__Work to be completed__:
Type out the full set of entries again, unchanged.

__Available data__:
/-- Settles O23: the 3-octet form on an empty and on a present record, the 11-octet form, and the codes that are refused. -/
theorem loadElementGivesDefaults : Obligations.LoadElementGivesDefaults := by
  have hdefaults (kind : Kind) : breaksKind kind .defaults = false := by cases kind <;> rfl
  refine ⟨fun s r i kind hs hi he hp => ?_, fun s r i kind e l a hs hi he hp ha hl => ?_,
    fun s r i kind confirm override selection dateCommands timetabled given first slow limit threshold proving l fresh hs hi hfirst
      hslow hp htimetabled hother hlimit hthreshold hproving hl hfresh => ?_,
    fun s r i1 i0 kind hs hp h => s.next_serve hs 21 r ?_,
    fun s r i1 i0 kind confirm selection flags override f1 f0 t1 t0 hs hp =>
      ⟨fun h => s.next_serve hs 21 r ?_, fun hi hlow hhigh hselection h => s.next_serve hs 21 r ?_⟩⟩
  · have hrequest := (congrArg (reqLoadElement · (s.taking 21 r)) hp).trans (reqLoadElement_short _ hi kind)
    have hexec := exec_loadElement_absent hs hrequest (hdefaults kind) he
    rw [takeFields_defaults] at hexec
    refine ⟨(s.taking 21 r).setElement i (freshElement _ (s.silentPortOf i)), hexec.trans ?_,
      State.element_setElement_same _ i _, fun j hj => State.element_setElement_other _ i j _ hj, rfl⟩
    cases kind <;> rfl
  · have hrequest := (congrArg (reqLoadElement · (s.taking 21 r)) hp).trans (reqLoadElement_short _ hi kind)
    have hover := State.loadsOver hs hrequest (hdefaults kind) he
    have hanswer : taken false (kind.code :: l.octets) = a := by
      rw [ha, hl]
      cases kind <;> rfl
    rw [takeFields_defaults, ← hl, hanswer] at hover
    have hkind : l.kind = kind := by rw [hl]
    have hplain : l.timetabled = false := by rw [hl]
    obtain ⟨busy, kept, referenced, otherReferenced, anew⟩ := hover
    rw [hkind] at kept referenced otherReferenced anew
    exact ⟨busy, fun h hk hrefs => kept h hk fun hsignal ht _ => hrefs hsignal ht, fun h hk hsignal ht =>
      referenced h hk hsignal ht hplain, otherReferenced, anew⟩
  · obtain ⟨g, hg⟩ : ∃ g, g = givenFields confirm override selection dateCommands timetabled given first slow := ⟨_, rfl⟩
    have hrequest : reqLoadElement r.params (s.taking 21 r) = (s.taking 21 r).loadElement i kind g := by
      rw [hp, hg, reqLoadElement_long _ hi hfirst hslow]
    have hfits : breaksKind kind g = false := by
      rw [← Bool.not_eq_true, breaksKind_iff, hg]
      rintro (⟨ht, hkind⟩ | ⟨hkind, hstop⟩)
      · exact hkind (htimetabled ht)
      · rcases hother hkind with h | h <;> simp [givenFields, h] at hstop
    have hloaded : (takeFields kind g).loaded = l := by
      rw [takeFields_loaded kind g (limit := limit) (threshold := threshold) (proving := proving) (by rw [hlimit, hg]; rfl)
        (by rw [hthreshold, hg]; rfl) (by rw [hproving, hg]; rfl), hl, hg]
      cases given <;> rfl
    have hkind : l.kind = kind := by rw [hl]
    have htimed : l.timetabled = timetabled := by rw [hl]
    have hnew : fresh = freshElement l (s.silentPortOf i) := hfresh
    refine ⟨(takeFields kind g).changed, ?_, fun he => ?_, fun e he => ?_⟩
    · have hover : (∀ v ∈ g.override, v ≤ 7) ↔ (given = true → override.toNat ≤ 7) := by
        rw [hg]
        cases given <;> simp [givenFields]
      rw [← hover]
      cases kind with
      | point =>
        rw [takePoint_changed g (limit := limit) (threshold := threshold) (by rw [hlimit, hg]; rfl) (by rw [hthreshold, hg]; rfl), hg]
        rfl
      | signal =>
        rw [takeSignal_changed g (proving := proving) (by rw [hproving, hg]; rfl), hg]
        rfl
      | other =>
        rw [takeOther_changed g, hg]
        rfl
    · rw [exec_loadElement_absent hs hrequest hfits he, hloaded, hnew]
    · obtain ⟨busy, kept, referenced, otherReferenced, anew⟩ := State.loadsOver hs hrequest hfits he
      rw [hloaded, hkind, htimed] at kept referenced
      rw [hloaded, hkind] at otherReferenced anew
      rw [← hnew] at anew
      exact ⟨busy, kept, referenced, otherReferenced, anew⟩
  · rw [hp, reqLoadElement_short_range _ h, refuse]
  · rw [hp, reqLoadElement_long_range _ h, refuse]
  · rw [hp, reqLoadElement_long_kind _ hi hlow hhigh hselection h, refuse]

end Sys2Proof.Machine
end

__Written solution__:
/-- Settles O23: the 3-octet form on an empty and on a present record, the 11-octet form, and the codes that are refused. -/
theorem loadElementGivesDefaults : Obligations.LoadElementGivesDefaults := by
  have hdefaults (kind : Kind) : breaksKind kind .defaults = false := by cases kind <;> rfl
  refine ⟨fun s r i kind hs hi he hp => ?_, fun s r i kind e l a hs hi he hp ha hl => ?_,
    fun s r i kind confirm override selection dateCommands timetabled given first slow limit threshold proving l fresh hs hi hfirst
      hslow hp htimetabled hother hlimit hthreshold hproving hl hfresh => ?_,
    fun s r i1 i0 kind hs hp h => s.next_serve hs 21 r ?_,
    fun s r i1 i0 kind confirm selection flags override f1 f0 t1 t0 hs hp =>
      ⟨fun h => s.next_serve hs 21 r ?_, fun hi hlow hhigh hselection h => s.next_serve hs 21 r ?_⟩⟩
  · have hrequest := (congrArg (reqLoadElement · (s.taking 21 r)) hp).trans (reqLoadElement_short _ hi kind)
    have hexec := exec_loadElement_absent hs hrequest (hdefaults kind) he
    rw [takeFields_defaults] at hexec
    refine ⟨(s.taking 21 r).setElement i (freshElement _ (s.silentPortOf i)), hexec.trans ?_,
      State.element_setElement_same _ i _, fun j hj => State.element_setElement_other _ i j _ hj, rfl⟩
    cases kind <;> rfl
  · have hrequest := (congrArg (reqLoadElement · (s.taking 21 r)) hp).trans (reqLoadElement_short _ hi kind)
    have hover := State.loadsOver hs hrequest (hdefaults kind) he
    have hanswer : taken false (kind.code :: l.octets) = a := by
      rw [ha, hl]
      cases kind <;> rfl
    rw [takeFields_defaults, ← hl, hanswer] at hover
    have hkind : l.kind = kind := by rw [hl]
    have hplain : l.timetabled = false := by rw [hl]
    obtain ⟨busy, kept, referenced, otherReferenced, anew⟩ := hover
    rw [hkind] at kept referenced otherReferenced anew
    exact ⟨busy, fun h hk hrefs => kept h hk fun hsignal ht _ => hrefs hsignal ht, fun h hk hsignal ht =>
      referenced h hk hsignal ht hplain, otherReferenced, anew⟩
  · obtain ⟨g, hg⟩ : ∃ g, g = givenFields confirm override selection dateCommands timetabled given first slow := ⟨_, rfl⟩
    have hrequest : reqLoadElement r.params (s.taking 21 r) = (s.taking 21 r).loadElement i kind g := by
      rw [hp, hg, reqLoadElement_long _ hi hfirst hslow]
    have hfits : breaksKind kind g = false := by
      rw [← Bool.not_eq_true, breaksKind_iff, hg]
      rintro (⟨ht, hkind⟩ | ⟨hkind, hstop⟩)
      · exact hkind (htimetabled ht)
      · rcases hother hkind with h | h <;> simp [givenFields, h] at hstop
    have hloaded : (takeFields kind g).loaded = l := by
      rw [takeFields_loaded kind g (limit := limit) (threshold := threshold) (proving := proving) (by rw [hlimit, hg]; rfl)
        (by rw [hthreshold, hg]; rfl) (by rw [hproving, hg]; rfl), hl, hg]
      cases given <;> rfl
    have hkind : l.kind = kind := by rw [hl]
    have htimed : l.timetabled = timetabled := by rw [hl]
    have hnew : fresh = freshElement l (s.silentPortOf i) := hfresh
    refine ⟨(takeFields kind g).changed, ?_, fun he => ?_, fun e he => ?_⟩
    · have hover : (∀ v ∈ g.override, v ≤ 7) ↔ (given = true → override.toNat ≤ 7) := by
        rw [hg]
        cases given <;> simp [givenFields]
      rw [← hover]
      cases kind with
      | point =>
        rw [takePoint_changed g (limit := limit) (threshold := threshold) (by rw [hlimit, hg]; rfl) (by rw [hthreshold, hg]; rfl), hg]
        rfl
      | signal =>
        rw [takeSignal_changed g (proving := proving) (by rw [hproving, hg]; rfl), hg]
        rfl
      | other =>
        rw [takeOther_changed g, hg]
        rfl
    · rw [exec_loadElement_absent hs hrequest hfits he, hloaded, hnew]
    · obtain ⟨busy, kept, referenced, otherReferenced, anew⟩ := State.loadsOver hs hrequest hfits he
      rw [hloaded, hkind, htimed] at kept referenced
      rw [hloaded, hkind] at otherReferenced anew
      rw [← hnew] at anew
      exact ⟨busy, kept, referenced, otherReferenced, anew⟩
  · rw [hp, reqLoadElement_short_range _ h, refuse]
  · rw [hp, reqLoadElement_long_range _ h, refuse]
  · rw [hp, reqLoadElement_long_kind _ hi hlow hhigh hselection h, refuse]

end Sys2Proof.Machine
end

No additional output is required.